11. Dane

Chapter 11

Dane

I ’m pretty sure Bella Rose Braxton just gave me the slip and plans to do it again.

I roll down the window, leaning out to call her name, but she breaks eye contact, cooly ignoring me as she saunters inside a downtown shop.

It's her, although the woman I’m staring at is nothing like the girl I remember. That girl was pretty too, though teenage Rosie was shy and a little sad—like she was one strong breeze away from breaking. This grown-up version of Rosie is nothing like I expected. She’s bold, with full round hips and short, unruly dark curls that frame one side of a delicate face.

I’ve been around a lot of beautiful people during my time in football. It comes with the territory, especially being at the top of the game. Everyone starts to look the same, dress the same, talk the same. After a while, the lavish parties, the people trying to buy a ride on someone else’s talent, and the constant recognition all bleed together into a shiny, shallow world that can suck a person in if they let it.

But this woman doesn’t have her little imperfections buffed out. Rosie Braxton is raw, a little quirky, and sexy as hell.

I’ve spent more than a decade wondering what happened between Nash and Rosie that night. Nash can be an intense alpha, his moods tending to go to extremes, but that night with Rosie seemed to eat away at him. I eventually settled on the idea that Nash’s weird obsession with the night stems from his misplaced guilt over his mother. Rosie gave Nash an excuse to unleash his demons on the town before he left it. That spring, he beat on anyone who so much as mentioned her name. But now I’m questioning my own logic because I’m seriously drawn to her, and guilt is definitely not what I’m feeling.

Rosie made it clear by her hasty exit that she doesn’t want to see me, just as she did the many times I came with Nash to the hospital and her fathers turned us away. I’m pretty sure it makes me an alphahole for thinking it, but I’m not used to people running the other way when they see me. It’s generally the opposite.

What happened at that party and after, at school, must have been traumatic. We did what we could to stop it, but it was rough. If I thought about it long enough, I could get as ragey as Nash. So, I can see why she might want to avoid any reminders of that night. But the snub chafes something inside me, rubbing me the wrong way even though I know it shouldn’t. Rosie Braxton doesn’t owe me shit.

I can’t help my reaction though. It’s like she took one look at me, sized me up, and wrote me off. For some inexplicable reason, that makes me want to prove something to her, which is ridiculous.

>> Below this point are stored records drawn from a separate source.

-- ==== Sys2Proof/Machine/Ops.lean ====
section
/-! DEFINITION. The operations every meaning is made of: the register file (spec/10_state.md R21, R22), the memory port
(spec/20_memory.md R51 to R55), the ends of a step that completes (R26, R34), and the ways a run ends
(spec/60_exceptions.md R230 to R239), taking an error (`raise`, R236) the one shared by all. -/

namespace Sys2Proof.Machine

/-! ### Registers -/

/-- `x[r]`: x[0] reads 0 (R21). -/
def State.reg (s : State) (r : RegIdx) : Word :=
  if h : r = 0#5 then 0#32
  else s.regs[r.toNat - 1]'(by
    have : r.toNat ≠ 0 := fun h0 => h (BitVec.eq_of_toNat_eq h0)
    have := r.isLt
    omega)

/-- `x[r] <- v`: a write to x[0] is discarded (R22). -/
def State.setReg (s : State) (r : RegIdx) (v : Word) : State :=
  if h : r = 0#5 then s
  else { s with regs := s.regs.set (r.toNat - 1) v (by
    have : r.toNat ≠ 0 := fun h0 => h (BitVec.eq_of_toNat_eq h0)
    have := r.isLt
    omega) }

/-! ### One field at a time -/

/-- `pc <- x`, the address of the next step (R26). -/
def State.setPc (s : State) (x : Word) : State := { s with pc := x }

/-- The memory after a write (R53). -/
def State.setMem (s : State) (m : Memory) : State := { s with mem := m }

/-- The input stream after a byte is consumed (R32). -/
def State.setInput (s : State) (l : List Byte) : State := { s with input := l }

/-- The output stream after a byte is written (R33). -/
def State.setOutput (s : State) (l : List Byte) : State := { s with output := l }

/-! ### Memory -/

/-- The canonical form: strictly rising addresses, all below 2^32. -/
abbrev Memory.wf (m : Memory) : Prop :=
  m.Pairwise (fun c d => c.1 < d.1) ∧ ∀ c ∈ m, c.1 < 2 ^ 32

/-- The byte at an address, or nothing where none is mapped. -/
def Memory.byteAt : Memory → Nat → Option Byte
  | [], _ => none
  | (k, b) :: m, a => if k = a then some b else Memory.byteAt m a

/-- The memory with byte `b` at address `a`, in canonical form. -/
def Memory.put : Memory → Nat → Byte → Memory
  | [], a, b => [(a, b)]
  | (k, c) :: m, a, b =>
    if a < k then (a, b) :: (k, c) :: m
    else if a = k then (a, b) :: m
    else (k, c) :: Memory.put m a b

/-- The width in bytes (R60). -/
def Width.bytes : Width → Nat
  | .one => 1
  | .two => 2
  | .four => 4

/-- The `n` bytes at `addr`, `addr + 1`, ..., each address modulo 2^32 (R52); nothing unless all are mapped (R59). -/
def Memory.bytesAt (m : Memory) (addr : Word) : Nat → Option (List Byte)
  | 0 => some []
  | n + 1 =>
    match m.byteAt addr.toNat, Memory.bytesAt m (addr + 1#32) n with
    | some b, some bs => some (b :: bs)
    | _, _ => none

/-- The memory with the bytes at `addr`, `addr + 1`, ..., each address modulo 2^32 (R53). -/
def Memory.putBytes (m : Memory) (addr : Word) : List Byte → Memory
  | [] => m
  | b :: bs => Memory.putBytes (m.put addr.toNat b) (addr + 1#32) bs

/-- The unsigned value of bytes in memory's order: the first is bits 7:0 (R55). -/
def leValue : List Byte → Word
  | [] => 0#32
  | b :: bs => leValue bs <<< 8 ||| b.setWidth 32

/-- The low `n` bytes of a value in memory's order: bits 7:0 first (R55). -/
def leBytes (v : Word) : Nat → List Byte
  | 0 => []
  | n + 1 => v.setWidth 8 :: leBytes (v >>> 8) n

/-- Whether a refused range covers a request. -/
def RefusedRange.covers (r : RefusedRange) (kind : AccessKind) (addr : Word) (n : Width) : Bool :=
  decide (r.kind = kind) && decide (r.width = n) && decide (r.first ≤ addr) && decide (addr ≤ r.last)

/-- Whether the memory's policy admits a request to mapped bytes (R51, R58). -/
def AdmitPolicy.admits (p : AdmitPolicy) (kind : AccessKind) (addr : Word) (n : Width) : Bool :=
  (!p.enforceAlignment || addr.toNat % n.bytes == 0) && !p.refused.any (fun r => r.covers kind addr n)

/-- `MemAdmit(kind, addr, n)` (R51): all the bytes are mapped (R59) and the policy admits the request. -/
def State.memAdmit (s : State) (kind : AccessKind) (addr : Word) (n : Width) : Bool :=
  s.params.policy.admits kind addr n && (s.mem.bytesAt addr n.bytes).isSome

/-- `MemRead` (R52) and `Fetch` (R54): the unsigned value of the `n` bytes, or nothing where the request is refused. -/
def State.memRead (s : State) (kind : AccessKind) (addr : Word) (n : Width) : Option Word :=
  if s.params.policy.admits kind addr n then (s.mem.bytesAt addr n.bytes).map leValue else none

/-- `MemWrite` (R53): the low `n` bytes of `v` replace the bytes at `addr`; nothing where the request is refused. -/
def State.memWrite (s : State) (addr : Word) (n : Width) (v : Word) : Option State :=
  if s.memAdmit .store addr n then some (s.setMem (s.mem.putBytes addr (leBytes v n.bytes))) else none

/-- `Fetch(pc)` (R54). -/
def State.fetch (s : State) : Option Word := s.memRead .fetch s.pc .four

/-! ### Completing a step -/

/-- `pc <- pc + 4` (R26). -/
def State.advance (s : State) : State := s.setPc (s.pc + 4#32)

/-- The observer outputs of a fetched step before it completes: its address and word (R34, R36). -/
def State.drive (s : State) (w : Word) : State :=
  { s with obs := { retire := false, stepPc := s.pc, stepW := w, ctrl := false, taken := none } }

/-- The outputs of a step that does not complete an instruction: `retire` 0, no `taken` (R34, R236). -/
def State.noRetire (s : State) : State :=
  { s with obs := { s.obs with retire := false, ctrl := false, taken := none } }

/-- An instruction that is no control transfer completes: `retire` 1, `ctrl` 0, one more in `instret` (R34). -/
def State.retire (s : State) : State :=
  { s with instret := s.instret + 1, obs := { s.obs with retire := true, ctrl := false, taken := none } }

/-- A control transfer completes: `retire` 1, `ctrl` 1, `taken`, and the counters (R34). -/
def State.retireTransfer (s : State) (taken : Bool) : State :=
  { s with
    instret := s.instret + 1
    nTaken := if taken then s.nTaken + 1 else s.nTaken
    nNotTaken := if taken then s.nNotTaken else s.nNotTaken + 1
    obs := { s.obs with retire := true, ctrl := true, taken := some taken } }

/-- The end of an instruction whose one effect is `x[rd] <- v`. -/
def writeback (rd : RegIdx) (v : Word) (s : State) : Result := .next (s.setReg rd v).advance.retire

/-! ### Ending a run -/

/-- The cause in a halt record (R230). -/
def HaltRecord.cause : HaltRecord → Cause
  | .exit _ _ => .exit
  | .illegalInstruction _ _ _ => .illegalInstruction
  | .memoryFault _ _ _ _ _ _ => .memoryFault
  | .unrecognizedSyscall _ _ _ _ => .unrecognizedSyscall
  | .budgetExhausted _ _ => .budgetExhausted

/-- The codes of R230 (D14). -/
def Cause.code : Cause → Nat
  | .exit => 0
  | .illegalInstruction => 1
  | .memoryFault => 2
  | .unrecognizedSyscall => 3
  | .budgetExhausted => 4

/-- The core halts with a record: `run` Halted, `cause` and `info` set, `retire` 0 (R28, R29, R34). -/
def State.haltWith (s : State) (r : HaltRecord) : State := { s.noRetire with run := .halted, halt := some r }

/-- `raise K(info)` (R236), the one way an error is taken: nothing the step would have written is written and `pc` keeps
the address of the instruction. There is no handler and no return (R241, R242): only reset leaves Halted. -/
def raise (r : HaltRecord) (s : State) : Result := .next (s.haltWith r)

/-- MemoryFault on a data access of the instruction in execution (R231, R233). -/
def raiseMemoryFault (kind : AccessKind) (addr : Word) (n : Width) (s : State) : Result :=
  raise (.memoryFault kind addr n s.pc (some s.obs.stepW) s.instret) s

/-- MemoryFault on the fetch: no word is recorded (R231, R233). -/
def raiseFetchFault (s : State) : Result := raise (.memoryFault .fetch s.pc .four s.pc none s.instret) s

/-- IllegalInstruction for the word in execution (R231, R232). -/
def raiseIllegal (s : State) : Result := raise (.illegalInstruction s.pc s.obs.stepW s.instret) s

/-- Whether the step budget is used up: `STEP_BUDGET` is given and equals `instret` (R36, R239). -/
def State.budgetReached (s : State) : Bool := decide (s.params.budget = some s.instret)

/-- `halt BudgetExhausted`: nothing is fetched and nothing else changes (R239). -/
def haltBudget (s : State) : Result := .next (s.haltWith (.budgetExhausted s.pc s.instret))

/-- `halt Exit(n)`: `pc <- pc + 4`, then Halted; the record holds the address of the ecall (R231, R238). -/
def haltExit (n : Word) (s : State) : Result := .next (s.advance.haltWith (.exit n s.pc))

/-! ### A word placed for the next fetch -/

/-- A policy that admits the fetch at `pc`: the state's own where it does, the reference memory's otherwise. -/
def State.fetchPolicy (s : State) : AdmitPolicy :=
  if s.params.policy.admits .fetch s.pc .four then s.params.policy else AdmitPolicy.reference

/-- The state with the word `w` at `pc` and nothing in the way of fetching it: Running, the budget not used up, the
fetch admitted. It stands for the host's load of a program (R262; log 13). -/
def State.placeWord (s : State) (w : Word) : State :=
  { s with
    run := .running
    halt := none
    mem := s.mem.putBytes s.pc (leBytes w 4)
    params := { s.params with
      budget := if s.budgetReached then none else s.params.budget
      policy := s.fetchPolicy } }

end Sys2Proof.Machine
end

The Bluetooth beeps with an incoming text from Nash, no doubt wondering why it’s taking me an hour to run to town and grab lunch. Another two minutes pass, and Rosie still hasn’t exited the shop. I give up and back out of my spot, heading toward my new home. I don’t know what the heck I was waiting for or what I would even say to her. It’s not as if I have any business demanding Rosie’s attention, but that doesn’t seem to stop me from wanting it.

By the time I’m back at our new place, I’m not any more settled. My alpha instincts are riding me. It feels as if I’ve been issued a challenge, and my alpha wants to go hard. Maybe it’s that Quinn is halfway around the country, closing the sale on our condo, instead of with us setting up his nest. Or maybe it’s the stress of moving and starting another football program—this time one that will finally be my own. Whatever it is, I need to shake it off and show my pack that this was the right move.

I’m the one who pushed us to move here despite Nash’s hesitance to come back. I was homesick and looking to get out of the national limelight. When my father mentioned that my old head coach was retiring after twenty-five seasons at Knotty Pines High, I was the one who reached out about taking over.

After almost a decade of chasing titles with me—first as a player, then as a coach—our pack needs a change of pace and a chance to finally settle down.

A thump on my window startles me out of my stupor, and Nash grumbles at me through the glass. “What took so long, man? My stomach is eating itself.”

I roll my eyes at my grumpy packmate but grab the bag. Nash opens my door and has his first sandwich unwrapped before I’m out of the truck.

“We need groceries,” he mumbles around a mouthful. “And Quinn, because you know he’s gonna tell us to move every item we’ve already put down.”

The extra salt in his scent gives away the fact that he misses our omega, but his commentary is spot on.

“Then we get it all inside and change it when he gets here.” I shrug, stealing back the bag. He'll finish all of them if I don’t grab at least two sandwiches now. “We can live on takeout and the essentials ‘til Monday.”

He gives a chin lift in acknowledgment and scarfs down another sandwich before tossing the sack on the hood of his truck and getting back to work unloading. While eating, I debate telling him I saw Rosie in town but decide that for now, it’s best to keep it to myself.

I never really considered the idea that there was more of a connection to Nash’s feelings about Rosie than his own past. But how drawn I felt to her today has given new light to Nash’s hesitance to return home, one I feel like a total asshole for missing. There’s something there, something I don’t understand, but it explains why both of them are running away. I ponder that for the rest of the afternoon as we unload the big rental truck.